2) Expected outcomes:
● Reinforcing human rights based approach on human trafficking in armed conflicts and post-conflict situations putting emphasis on victims and survivors.
● Gathering information and share lessons learned from other contexts with the aim to identify key advocacy priorities to promote local actions from key actors (including Governmental Institutions, NGOs, Faith-Based Organisation, and survivors) to foster better inclusion of victims of trafficking in local, national and regional policies and strategies, as well as related policies on migration and displacement. In every conflict, have the same concern for victims of trafficking in human beings regardless of their nationality.
● Promoting and improving already existing mechanisms at international and national level to fill gaps and face challenges in the implementation and evaluation of programs and recommendations (obligations of States at international level under human rights and international humanitarian law applicable in armed conflicts).
● Using restorative justice as a complement to criminal justice: restorative justice is an approach to justice where one of the responses to a crime is to organise a meeting between the victim and the offender, sometimes with representatives of the wider community. The goal is for them to share their experience of what happened, to discuss who was harmed by the crime and how, and to create a consensus for what the offender can do to repair the harm from the offence.
Proposed Agenda
Introduction by the moderator: Geneviève Colas, Secours Catholique — Caritas France and COATNET (6 min.)

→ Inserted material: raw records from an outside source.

-- ==== Sys2Proof/Tests/Slice0.lean ====
section
/-!
SUPPORT. Tests: terms that are no instructions, words written out from the manual's encodings, single steps on small states,
and for every statement with hypotheses a state and operands that meet them. A witness gives each clause its own.
-/
set_option Elab.async false
namespace Sys2Proof.Tests

open Sys2Proof Sys2Proof.Machine

/-! ### Ill-formed terms (R68, R77) -/

theorem test_wf_sizes : (Instr.lda 1 2 7 0 0).wf = false ∧ (Instr.stl 1 2 5 0 0).wf = false ∧
    (Instr.lda 1 2 6 0 0).wf = true ∧ (Instr.stl 1 2 6 0 0).wf = true := by decide
theorem test_wf_scopes : (Instr.lda 1 2 4 5 0).wf = false ∧ (Instr.stl 1 2 4 5 0).wf = false ∧
    (Instr.amo 1 2 3 0 0 5 0).wf = false ∧ (Instr.arrive 0 0 0 5).wf = false ∧ (Instr.wait 0 0 0 5 0).wf = false ∧
    (Instr.arrwait 0 0 0 5 0).wf = false ∧ (Instr.fence 0 5).wf = false := by decide
theorem test_wf_operations : (Instr.amo 1 2 3 11 0 0 0).wf = false ∧ (Instr.amo 1 2 3 10 0 0 1).wf = false ∧
    (Instr.amo 1 2 3 10 0 0 0).wf = true ∧ (Instr.vamoX 0 1 2 3 0 7 0).wf = false ∧
    (Instr.sred 0 1 2 0 6).wf = false := by decide
theorem test_wf_controls : (Instr.crr 1 2).wf = false ∧ (Instr.crw 1 2 0x01D).wf = false ∧
    (Instr.crr 1 0x07F).wf = true ∧ (Instr.crw 1 2 0x080).wf = false := by decide
theorem test_wf_exception_field : (Instr.vadd 0 0 1 2 3 0 1).wf = false ∧ (Instr.vadd 0 1 1 2 3 0 1).wf = true ∧
    (Instr.vmul 0 0 1 2 3 0 1).wf = false ∧ (Instr.vsqrt 0 0 1 2 0 1).wf = false ∧ (Instr.vcvt 0 0 1 2 0 1).wf = false ∧
    (Instr.vadds 0 0 1 2 3 0 1).wf = false ∧ (Instr.vld 0 0 1 2 0 1).wf = false ∧ (Instr.vldx 0 0 1 2 3 0 1).wf = false ∧
    (Instr.vqnt 0 0 1 2 3 0 1).wf = false ∧ (Instr.vscalc 0 0 1 2 3 0 1).wf = false := by decide
theorem test_wf_register_pairs : (Instr.vlds 0 0 1 31 0 0).wf = false ∧ (Instr.vsts 0 1 31 0).wf = false ∧
    (Instr.vstduo 0 1 31 0).wf = false ∧ (Instr.vsts 0 1 30 0).wf = true := by decide
theorem test_wf_codes : (Instr.wtype 0 1 15).wf = false ∧ (Instr.wtype 0 1 14).wf = true ∧ (Instr.sguard 0 3).wf = false ∧
    (Instr.smul 0 1 2 1 0 0 1).wf = false ∧ (Instr.smula 0 1 2 1 0 0 1).wf = false ∧ (Instr.drain 0 0).wf = false := by
  decide

/-! ### Words written out (the manual's own examples) -/

theorem test_words_scalar : decodeWord 0x02531C00 = some (.add 5 6 7) ∧ decodeWord 0x08427FFF = some (.addi 4 4 0x7FFF) ∧
    decodeWord 0x1463C003 = some (.srai 6 7 3) ∧ decodeWord 0x16512345 = some (.lih 5 0x12345) := by decide
theorem test_words_scalar_memory : decodeWord 0x1A314010 = some (.ldW 3 2 0x010) ∧
    decodeWord 0x1C6F6FF8 = some (.stD 6 30 0xFF8) ∧ decodeWord 0x1E314208 = some (.lda 3 2 4 1 8) ∧
    decodeWord 0x22531E57 = some (.amo 5 6 7 9 1 3 1) := by decide
theorem test_words_control_flow : decodeWord 0x24532005 = some (.brLt 5 6 5) ∧
    decodeWord 0x260FFFF1 = some (.jal 0 0xFFFF1) ∧ decodeWord 0x280F8000 = some (.jalr 0 31 0) := by decide
theorem test_words_float : decodeWord 0x2C110C80 = some (.fmadd 1 2 3 4) ∧
    decodeWord 0x2E428004 = some (.fcvtI32F32 4 5) := by decide
theorem test_words_controls : decodeWord 0x32500001 = some (.crr 5 1) ∧ decodeWord 0x34030000 = some (.crw 0 6 0) ∧
    decodeWord 0x36700043 = some (.movk 7 0 2 3) ∧ decodeWord 0x3803987F = some (.kmov 7 6 3 31) ∧
    decodeWord 0x3AC58000 = some (.strip 12 11) := by decide
theorem test_words_windows : decodeWord 0x600B8000 = some (.wdef 0 1 14) ∧
    decodeWord 0x62030E03 = some (.vcfg 0 12 7 3) := by decide
theorem test_words_lanes : decodeWord 0x65148320 = some (.vadd 1 0 5 4 3 1 0) ∧
    decodeWord 0x6418CA01 = some (.vsub 0 0 6 6 10 0 0) ∧ decodeWord 0x6A204302 = some (.vfma 0 0 8 2 3 0 0) ∧
    decodeWord 0x6E18A000 = some (.vexp2 0 0 6 5 0 0) ∧ decodeWord 0x700C8522 = some (.vclt 0 3 4 5 1) := by decide
theorem test_words_moves : decodeWord 0x7211202E = some (.vmerge 0 4 9 1 3) ∧
    decodeWord 0x7414A700 = some (.vadds 0 0 5 5 7 0 0) ∧ decodeWord 0x7624 = none ∧
    decodeWord 0x76246000 = some (.vredsum 0 9 3 0) ∧ decodeWord 0x780C4083 = some (.vcompress 0 3 2 4) := by decide
theorem test_words_masks : decodeWord 0x7A0C2280 = some (.kfun 0 3 1 2 8) ∧ decodeWord 0x7A186001 = some (.kpop 0 6 3) ∧
    decodeWord 0x7C0C0600 = some (.kset 0 3 6) ∧ decodeWord 0x74246403 = some (.vextr 0 9 3 4) := by decide
theorem test_words_vector_memory : decodeWord 0x8090060C = some (.vld 0 1 4 6 0 3) ∧
    decodeWord 0x82080602 = some (.vstduo 0 2 6 0) ∧ decodeWord 0x84146600 = some (.vldx 0 0 5 3 6 0 0) ∧
    decodeWord 0x8698E506 = some (.vamoX 0 6 7 5 0 1 2) ∧ decodeWord 0x88006500 = some (.tagset 0 3 5 0) := by decide
theorem test_words_seam : decodeWord 0x90014000 = some (.satt 0 5) ∧ decodeWord 0x921A4000 = some (.sldb 0 3 9) ∧
    decodeWord 0x94125500 = some (.smul 0 2 9 0 2 2 1) ∧ decodeWord 0x96226200 = some (.smula 0 4 9 1 0 1 0) ∧
    decodeWord 0x98326001 = some (.sxtw 0 6 9 1) := by decide
theorem test_words_tensor : decodeWord 0x9A290000 = some (.vpack 0 10 8 0) ∧
    decodeWord 0x9AB0CD2B = some (.vqnt 0 1 12 6 13 1 2) ∧ decodeWord 0x9C394C00 = some (.vscalc 0 0 14 10 12 0 0) := by
  decide
theorem test_words_channels : decodeWord 0xA0464280 = some (.drift 0 1 3 4 5) ∧
    decodeWord 0xA24E1000 = some (.dwp 0 1 7 1) ∧ decodeWord 0xA4188502 = some (.nred 0 6 4 5) := by decide
theorem test_words_sump_claims : decodeWord 0xA61C8500 = some (.sax 0 7 4 5 0) ∧
    decodeWord 0xA6008509 = some (.sred 0 4 5 0 2) ∧ decodeWord 0xA8286380 = some (.seqopen 0 20 6 7) ∧
    decodeWord 0xA80B4001 = some (.claim 0 5 20) := by decide
theorem test_words_bells : decodeWord 0xB0050420 = some (.arrive 0 40 4 1) ∧
    decodeWord 0xB000E04A = some (.arrwait 0 7 0 2 1) ∧ decodeWord 0xB2000060 = some (.fence 0 3) ∧
    decodeWord 0xB2026001 = some (.drain 0 0x013) := by decide
theorem test_words_system : decodeWord 0xC0028000 = some (.trap 5) ∧ decodeWord 0xC0000002 = some .trapret ∧
    decodeWord 0xC2530000 = some (.launch 5 6) ∧ decodeWord 0xC4031C07 = some (.shmap 6 7) ∧
    decodeWord 0xC6029800 = some (.icinv 5 6) := by decide
theorem test_words_no_instruction : decodeWord 0 = none ∧ decodeWord 0xC0000005 = none ∧ decodeWord 0xFFFFFFFF = none := by
  decide

/-! ### The small states of the tests -/

/-- Registers with the listed values, the others zero. -/
def regs {n : Nat} (l : List (Nat × Word)) : Vector Word n := l.foldl (fun v x => v.setIfInBounds x.1 x.2) (Vector.replicate n 0)

/-- A window of one row from its first column on: kind, type, row and width, with the edge mode. -/
def win (kind ty row width edge : Nat) : Word :=
  BitVec.ofNat 64 (kind * 2 ^ 61 + ty * 2 ^ 57 + row * 2 ^ 47 + 2 ^ 27 + width * 2 ^ 17 + edge * 2 ^ 15)

/-- A ready strand of partition 0 on core 0, with a handler, 32 stope rows, VL = 2 and two macros: w1 to w3 are f32
windows, w4 to w6 i32, w7 and w8 n32, w9 and w10 i8, w11 an i4, w12 a w512, w13 and w15 sc8 and w14 a q4 window, each on a row of
its own; g10 to g20 hold f32 bits. -/
def hart0 : Strand := { Strand.vacant with
  serial := 1, run := .ready, pc := 0x1000_0000, height := 32, bells := 8, padLen := 4096
  gpr := regs [(1, 0x1000_2000), (2, 1), (3, 5), (4, 0x8000_0000_0000_0000), (5, 0x1_0000), (6, 0x1000_4000), (7, 32),
    (8, 0x400_0000), (9, 0x8_0000_0000), (10, 0x7F80_0001), (11, 0x7FC0_0000), (12, 0x7F80_0000), (13, 0xFF80_0000),
    (14, 0), (15, 0x8000_0000), (16, 0x3F80_0000), (17, 0xBF80_0000), (18, 0x0080_0000), (19, 0x7F7F_FFFF),
    (20, 0x7FBF_FFFF), (21, 0x1_0000_0008), (30, 0xFFFF_FFFF_FFFF_FFFF)]
  win := regs [(1, win 0 12 0 4 0), (2, win 0 12 1 4 0), (3, win 0 12 2 4 0), (4, win 0 3 3 4 0), (5, win 0 3 4 4 0),
    (6, win 0 3 5 4 0), (7, win 0 6 6 4 0), (8, win 0 6 7 4 0), (9, win 0 1 8 64 0), (10, win 0 1 9 64 0),
    (11, win 0 0 10 256 0), (12, win 0 14 11 4 0), (13, win 0 13 12 64 0), (14, win 0 7 13 256 0),
    (15, win 0 13 14 64 0)]
  ctrl := { Ctrl.entry with vcfg := 0x16_0002, tvec := 0x1000_0800 }
  seam := { macros := 2, grant := 512, gw := 0, bound0 := 0, bound1 := 0, rows := [] } }

/-- Partition 0 with the first 32 GiB mapped onto themselves for every access. -/
def part0 : Part := { Part.reset with shaft := [(0, 0x41C0_0000_0000_0000)] }

/-- The device with that strand. -/
def bed : State := { State.reset with hart := hart0, parts := [(0, part0)] }

/-- The same with another strand in focus. -/
def bedOf (h : Strand) : State := { bed with hart := h }

/-- The strand as one of a deputy. -/
def deputy0 : Strand := { hart0 with core := 0x200 }

/-- A launch of one strand, its strip pool of 8 elements in granules of 4. -/
def launch1 : Launch where
  part := 0
  serial := 1
  job := 0
  phase := 0
  graph := 0
  order := 0
  pkt := [0x1000_0000, 8, 4]
  addr := 0
  home := 0
  placed := true
  gangs := [0]
  waits := []
  members := 1
  ended := 0
  next := 0
  returned := []
  replace := []
  severed := false
  verdict := none
  written := false
  reported := false

/-- The device with that strand and its launch. -/
def bedL : State := { bed with launches := [launch1] }

/-- A copy accepted, not begun. -/
def waitedOp : DriftOp where
  form := .drift
  dst := 0x1000_4000
  src := 0x1000_2000
  arg := 8
  bell := none
  begun := false
  serial := 0
  count := 0
  total := 0
  shape := []
  ended := none
  epc := 0x1000_0000
  member := 0
  pages := 2 ^ 16
  undo := []

/-- A pending contribution of the strand to its row 0, whose directory entry is at 0x1000_2010. -/
def waitedFill : Contrib := { who := whoIs hart0, core := 0, row := 0, elem := 0, sadp := 0x1000_2000, guard := 32, ident := 1
                              chunk := 0, a := 1, lines := [], failed := false }

/-! ### Deciding the premises -/

/-- `StrandLegal`, decided. -/
def strandLegalB (h : Strand) : Bool :=
  decide (h.pc.toNat % 4 = 0) && decide (bitsW h.ctrl.vcfg 0 12 ≤ 2048) && decide (bitsW h.ctrl.vcfg 12 3 ≤ 5) &&
  decide (bitsW h.ctrl.vcfg 17 3 ≤ 4) && h.stands.all (fun x => decide (x.cut.getD 0 ≤ 2048)) && decide (h.seam.gw ≠ 3) &&
  (match h.convoy with | .open first _ _ _ => decide (first.toNat % 4 = 0) | _ => true)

Opening remarks: Michel Veuthey, Sovereign Order of Malta (6 min.)
1) Natalia Holynska, Manager of counter-trafficking projects, Caritas Ukraine and COATNET (6 min.)
Human Trafficking in the Context of Armed Conflict in Ukraine
2) Codruta Fernea, president of Catholic Action Romania, Romania (video recording 6 min)
Preventing human trafficking at the borders and in neighbouring countries
3) Hessen Sayah, Head of Protection Department, Caritas Lebanon and COATNET, Lebanon (video recording 6 min)
Migrants and refugees in crisis within a crisis
4) Special Rapporteur (6 min.)
Global priorities to combat trafficking in human beings arising from armed conflict
Debate with participants and wrap up by the moderator (24 min.)